At exactly six o'clock a big gong was sounded. Faith was so tired and nervous that she almost cried for joy when she heard it.

"It has been the hardest day of my life," she said to Miss Jennings as they reached the cloak-room.

"Well, you'll have many such if you stay here long," was the reply. "There are nothing but hard days for the slaves of Denton, Day & Co."

There was a crowd of women and girls waiting at the lavatory basins, and as Faith caught sight of the towels she turned away with a shudder.

"You'll have to go home with dirty hands, Faith, but you musn't mind that; we wouldn't get out of here until midnight if we waited our turn at those basins."

Miss Jennings was putting on her hat as she spoke, and as Faith started to look for hers the clerk whom young Denton had called "Mag" came slowly up to them.

"Heard the news, eighty-nine?"

She asked Miss Jennings the question, but she was looking straight at Faith. There was a gleam in her eye that was very unpleasant.

"What news, Maggie?" asked Miss Jennings, noticing the look at once. She knew the girl's disposition, and almost dreaded what was coming.

"Old Forbes was robbed of five hundred dollars! Some one stole it from his desk early yesterday morning. There's pretty good proof already as to who was the thief. I wouldn't stand in her shoes for double the money!"

She was still watching Faith with her eyes half closed. Miss Jennings was too shrewd to be deceived a minute as to her actual meaning.

"Well, you'll save yourself trouble by keeping your mouth shut," she said, crossly, "it dont pay to meddle with such matters as that, Maggie, especially if you happen to be living under a cloud yourself. Somebody might take a notion to turn the tables on you, you know. I'd as as soon be a thief as some other things I might mention."

There was a sneer in her tones that was unmistakable. Faith turned just in time to catch its full meaning.

"Oh, you needn't preach!" cried the other angrily. "Any one can see you're fairly green with envy, eighty-nine! You'd give a whole lot to be able to flirt with the boys, but, as Jim Denton says, you are too pale and skinny!"

"For shame!"

It was Faith who spoke the words. She was facing the brazen-faced girl with her eyes blazing angrily.

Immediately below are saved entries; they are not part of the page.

theorem takeWater_basis (s : State) (w : WaterInput) : (takeWater s w).basis = s.basis := by
  unfold takeWater waterTaken
  split
  · rw [afterWater_basis, setWater_basis]
  · rfl

theorem chatterEnds_basis (w : WaterInput) (s : State) : (chatterEnds w s).basis = s.basis := by
  unfold chatterEnds
  split
  · rw [afterWater_basis, setWater_basis]
  · rfl

@[simp] theorem waterAtUpdate_basis (s : State) : (waterAtUpdate s).basis = s.basis :=
  foldl_basis (fun u w => (chatterEnds_basis w _).trans (takeWater_basis u w)) waterInputs s

end Sys2Proof.Machine
end

section
/-! Levels and the rise rate: the level of a loop (R7), and what one rate computation does (R14). -/

namespace Sys2Proof.Machine

/-! ## The level of a loop (R7) -/

theorem levelOfMean_le_span (span c : Nat) : levelOfMean span c ≤ span := by
  have clamped : max 640 (min 3200 c) - 640 ≤ 2560 := by omega
  exact Nat.div_le_of_le_mul (Nat.mul_le_mul_right span clamped)

theorem levelOfMean_of_le (span : Nat) {c : Nat} (h : c ≤ 640) : levelOfMean span c = 0 := by
  have clamped : max 640 (min 3200 c) - 640 = 0 := by omega
  rw [levelOfMean, clamped, Nat.zero_mul, Nat.zero_div]

theorem levelOfMean_of_ge (span : Nat) {c : Nat} (h : 3200 ≤ c) : levelOfMean span c = span := by
  have clamped : max 640 (min 3200 c) - 640 = 2560 := by omega
  rw [levelOfMean, clamped, Nat.mul_div_cancel_left span (by decide)]

/-- In normal operation a valid loop has the level of its mean (R6, R7). -/
theorem loopLevel_of_valid {s : State} {l : Loop} {c : Nat} (hmode : s.mode = .operating)
    (hvalid : loopValid s l = true) (hmean : loopMean l = some c) :
    loopLevel s l = some (levelOfMean s.settings.span c) := by
  simp [loopLevel, operating, hmode, hvalid, hmean]

/-! ## The rate state through the parts of a level update (R8, R14) -/

/-- What the rate computation keeps from one computation to the next (R14, R15). -/
def Meas.rateState (m : Meas) : Int × Bool × Option Nat × Option Nat :=
  (m.rate, m.rateValid, m.levelPrev, m.rateTimer)

theorem Meas.rateState_eq_iff {m : Meas} {r : Int} {valid : Bool} {previous timer : Option Nat} :
    m.rateState = (r, valid, previous, timer) ↔
      m.rate = r ∧ m.rateValid = valid ∧ m.levelPrev = previous ∧ m.rateTimer = timer := by
  simp only [Meas.rateState, Prod.mk.injEq]

theorem takeLevel_rateState (s : State) :
    (takeLevel s).meas.rateState = s.meas.rateState := rfl

theorem disagreement_rateState (s : State) :
    (disagreement s).meas.rateState = s.meas.rateState := by
  unfold disagreement
  split <;> rfl

theorem updateInflow_rateState (s : State) :
    (updateInflow s).meas.rateState = s.meas.rateState := by
  unfold updateInflow
  dsimp only
  split
  · split <;> rfl
  · rfl

theorem updateInflow_level (s : State) : (updateInflow s).meas.level = s.meas.level := by
  unfold updateInflow
  dsimp only
  split
  · split <;> rfl
  · rfl

/-- One rate computation, where there is a level and a level before it (R14). -/
theorem computeRate_of_levels {s : State} {l p : Nat} (hl : s.meas.level = some l)
    (hp : s.meas.levelPrev = some p) :
    computeRate s = { s with meas := { s.meas with
      rate := nextRate s.meas.rate (levelChange l p)
      levelPrev := some l
      rateTimer := some rateScans } } := by
  simp only [computeRate, hl, hp]

theorem computeRate_level (s : State) : (computeRate s).meas.level = s.meas.level := by
  unfold computeRate
  split <;> rfl

theorem updateRate_level (s : State) : (updateRate s).meas.level = s.meas.level := by
  unfold updateRate
  split
  · rfl
  · split
    · split
      · exact computeRate_level s
      · rfl
    · rfl

/-- A level update computes the rate where its timer has run out (R14). -/
theorem updateRate_of_timerOut {s : State} {l : Nat} (hl : s.meas.level = some l)
    (hvalid : s.meas.rateValid = true) (htimer : s.meas.rateTimer = some 0) :
    updateRate s = computeRate s := by
  simp only [updateRate, hl, hvalid, htimer, if_true]

/-- The measurement part of a level update computes the rate from the level it forms, where the rate is
valid and its timer has run out (R14). -/
theorem measureLevel_rateState {s : State} {p l : Nat} {r : Int}
    (hstart : s.meas.rateState = (r, true, some p, some 0))
    (hl : (measureLevel s).meas.level = some l) :
    (measureLevel s).meas.rateState =
      (nextRate r (levelChange l p), true, some l, some rateScans) := by
  have hbefore : (disagreement (takeLevel s)).meas.rateState = (r, true, some p, some 0) := by
    rw [disagreement_rateState, takeLevel_rateState, hstart]
  have hformed : (disagreement (takeLevel s)).meas.level = some l := by
    rw [← hl, measureLevel, updateInflow_level, updateRate_level]
  obtain ⟨hrate, hvalid, hprev, htimer⟩ := Meas.rateState_eq_iff.mp hbefore
  rw [measureLevel, updateInflow_rateState, updateRate_of_timerOut hformed hvalid htimer,
    computeRate_of_levels hformed hprev]
  exact Meas.rateState_eq_iff.mpr ⟨by rw [hrate], hvalid, rfl, rfl⟩

/-- The measurement that a level update leaves is the one that its measurement part forms (R8). -/
theorem levelUpdate_meas (s : State) :
    (levelUpdate s).meas = (measureLevel (waterAtUpdate s)).meas := by
  have h : (levelUpdate s).basis = (measureLevel (waterAtUpdate s)).basis := by
    simp only [levelUpdate, updateDemand_basis, evaluateStage_basis, formLevelStage_basis]
  exact State.meas_of_basis h

/-- A filtered rate stays within what a change of level can be (R14). -/
theorem nextRate_bounds {r d : Int} (hr : -2000 ≤ r ∧ r ≤ 2000) (hd : -2000 ≤ d ∧ d ≤ 2000) :
    -2000 ≤ nextRate r d ∧ nextRate r d ≤ 2000 := by
  have hlow : -8000 ≤ 3 * r + d := by omega
  have hhigh : 3 * r + d ≤ 8000 := by omega
  exact ⟨Int.tdiv_le_tdiv (by decide) hlow, Int.tdiv_le_tdiv (by decide) hhigh⟩

theorem levelChange_bounds (l p : Nat) : -2000 ≤ levelChange l p ∧ levelChange l p ≤ 2000 := by
  unfold levelChange
  omega

/-- A level update computes the rate from the level it forms, where the rate is valid and its timer
stands at 0; the water changes that it takes first leave the rate alone (R8, R14). -/
theorem levelUpdate_rateState {s : State} {p l : Nat} {r : Int}
    (hstart : s.meas.rateState = (r, true, some p, some 0))
    (hl : (levelUpdate s).meas.level = some l) :
    (levelUpdate s).meas.rateState =
      (nextRate r (levelChange l p), true, some l, some rateScans) := by
  have hwater : (waterAtUpdate s).meas = s.meas := State.meas_of_basis (waterAtUpdate_basis s)
  rw [levelUpdate_meas] at hl ⊢
  exact measureLevel_rateState (by rw [hwater, hstart]) hl

/-! ## The commands -/

theorem exec_rateTimer (dt : Nat) (s : State) :
    exec (.rateTimer dt) s = takeEvent rateTimerEnds computeRate dt s := rfl

theorem exec_levelUpdate (dt : Nat) (s : State) : exec (.levelUpdate dt) s =
    takeEvent (fun t => scanning t && t.meas.levelDue) levelUpdate dt s := rfl

/-- RATE_TIMER computes the rate where the timer stands at 0 between level updates (R14). -/
theorem exec_rateTimer_of_timerOut {s : State} {dt l p : Nat} (hmode : s.mode = .operating)
    (hvalid : s.meas.rateValid = true) (htimer : s.meas.rateTimer = some 0)
    (hdue : s.meas.levelDue = false) (hl : s.meas.level = some l)
    (hp : s.meas.levelPrev = some p) :
    exec (.rateTimer dt) s = .next { s with
      now := s.now + dt
      meas := { s.meas with
        rate := nextRate s.meas.rate (levelChange l p)
        levelPrev := some l
        rateTimer := some rateScans } } := by
  have hguard : rateTimerEnds (advance dt s) = true := by
    simp [rateTimerEnds, operating, hmode, hvalid, htimer, hdue]
  rw [exec_rateTimer, takeEvent_of_guard hguard, computeRate_of_levels (s := advance dt s) hl hp]
  rfl

/-- In normal operation the converter scans, and a level update that is due happens (R1, R8). -/
theorem exec_levelUpdate_of_due {s : State} (dt : Nat) (hmode : s.mode = .operating)
    (hdue : s.meas.levelDue = true) :
    exec (.levelUpdate dt) s = .next (levelUpdate (advance dt s)) := by
  have hguard : (scanning (advance dt s) && (advance dt s).meas.levelDue) = true := by
    simp [scanning, lineRuns, hmode, hdue]
  rw [exec_levelUpdate, takeEvent_of_guard (guard := fun t => scanning t && t.meas.levelDue) hguard]

/-- LEVEL_UPDATE computes the rate from the level it forms, where the timer stands at 0 (R14). -/
theorem exec_levelUpdate_of_timerOut {s : State} {p : Nat} {r : Int} (dt : Nat)
    (hmode : s.mode = .operating) (hdue : s.meas.levelDue = true)
    (hstart : s.meas.rateState = (r, true, some p, some 0)) :
    ∃ t, exec (.levelUpdate dt) s = .next t ∧ ∀ l ∈ t.meas.level,
      t.meas.rate = nextRate r (levelChange l p) ∧ t.meas.levelPrev = some l ∧
        t.meas.rateTimer = some rateScans := by
  refine ⟨_, exec_levelUpdate_of_due dt hmode hdue, fun l hl => ?_⟩
  obtain ⟨hrate, -, hprev, hreload⟩ := Meas.rateState_eq_iff.mp
    (levelUpdate_rateState (s := advance dt s) hstart hl)
  exact ⟨hrate, hprev, hreload⟩

end Sys2Proof.Machine
end

section
/-! The statements about loop levels and the rise rate. -/

namespace Sys2Proof.Proofs

open Sys2Proof.Machine

/-- Settles O14: the level is `levelOfMean` of the mean, whose numerator lies between 0 and span × 2560. -/
theorem loopLevelIsTheFloorOfItsClampedMean : Obligations.LoopLevelIsTheFloorOfItsClampedMean := by
  intro s l c hmode hvalid hmean
  have hlevel := loopLevel_of_valid hmode hvalid hmean
  refine ⟨hlevel, fun v hv => ?_, fun hlow => ?_, fun hhigh => ?_⟩
  · obtain rfl : levelOfMean s.settings.span c = v := Option.some.inj (hlevel.symm.trans hv)
    exact levelOfMean_le_span s.settings.span c
  · rw [hlevel, levelOfMean_of_le _ hlow]
  · rw [hlevel, levelOfMean_of_ge _ hhigh]

/-- Settles O20: RATE_TIMER is one rate computation, and so is the rate part of LEVEL_UPDATE, since
nothing else in it writes the rate. -/
theorem rateTimerFiltersTheRise : Obligations.RateTimerFiltersTheRise := by
  intro s dt hmode hvalid htimer hdue l hl p hp
  refine ⟨exec_rateTimer_of_timerOut hmode hvalid htimer hdue hl hp,
    fun hlow hhigh => nextRate_bounds ⟨hlow, hhigh⟩ (levelChange_bounds l p), fun _ => ?_⟩
  exact exec_levelUpdate_of_timerOut dt hmode rfl
    (Meas.rateState_eq_iff.mpr ⟨rfl, hvalid, hp, htimer⟩)

end Sys2Proof.Proofs
end

section
/-! The level stage (R23): when a stage holds, and the new level stage as the greatest one that does. -/

namespace Sys2Proof.Machine

/-- A stage holds where the level reaches its threshold, or, from a level stage no lower before, its
threshold less h (R23). -/
theorem stageHolds_iff {c : Settings} {previous : Option Nat} {level k : Nat} :
    stageHolds c previous level k = true ↔
      stageThreshold c k ≤ level ∨
        ∃ q ∈ previous, k ≤ q ∧ stageThreshold c k ≤ level + c.hysteresis := by
  cases previous with
  | none => simp [stageHolds]
  | some p => simp [stageHolds]

/-- Trying the stages from 4 down finds the greatest that holds, 0 if none does (R23). -/
theorem newLevelStage_eq_findGreatest (c : Settings) (previous : Option Nat) (level : Nat) :
    newLevelStage c previous level =
      Nat.findGreatest (fun k => stageHolds c previous level k = true) 4 := by
  simp only [Nat.findGreatest_succ, Nat.findGreatest_zero]
  rfl

theorem newLevelStage_le_four (c : Settings) (previous : Option Nat) (level : Nat) :
    newLevelStage c previous level ≤ 4 := by
  rw [newLevelStage_eq_findGreatest]
  exact Nat.findGreatest_le 4

/-- A level stage other than 0 is one that holds. -/
theorem stageHolds_newLevelStage {c : Settings} {previous : Option Nat} {level : Nat}
    (h : newLevelStage c previous level ≠ 0) :
    stageHolds c previous level (newLevelStage c previous level) = true :=
  Nat.findGreatest_of_ne_zero (newLevelStage_eq_findGreatest c previous level).symm h

/-- No stage above the new level stage holds. -/
theorem not_stageHolds_of_newLevelStage_lt {c : Settings} {previous : Option Nat} {level j : Nat}
    (hlt : newLevelStage c previous level < j) (hj : j ≤ 4) :
    ¬ stageHolds c previous level j = true := by
  rw [newLevelStage_eq_findGreatest] at hlt
  exact Nat.findGreatest_is_greatest hlt hj

end Sys2Proof.Machine
end

section
/-! The statement about the level stage. -/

"How dare you speak like that to a poor, sick girl? Have you no heart in your bosom, no decency or conscience! It does not seem possible to me that girls can be so hateful toward each other. Are we not all sisters, who have been commanded to love one another?"

There was silence for just a second as Faith finished speaking, then a loud, coarse laugh broke from Maggie Brady's lips.

"Oh, Lord! Hear her, girls! Hear the little preacher in petticoats! Isn't she eloquent, the pretty thing! Why, she ought to be a corporal in the Salvation Army!"

There was a roar of laughter at the rude girl's words, during which Miss Jennings caught Faith by the arm and half dragged her from the cloak-room.

"Come, Faith, let us go! This is no place for you. That girl is the most brazen hussy in the whole establishment, and that's saying a good deal, as you'll find out later!"

They hurried out into the street as quickly as possible. Faith was almost crying with indignation when they reached the sidewalk.

"Now, brace up, dear; it's all over for to-day," said Miss Jennings. "You'll soon get used to it; that's exactly what every one of us have had to go through with, but the girls are not all like Mag; there are lots of nice ones. She wasn't so bad, either, until Jim Denton noticed her."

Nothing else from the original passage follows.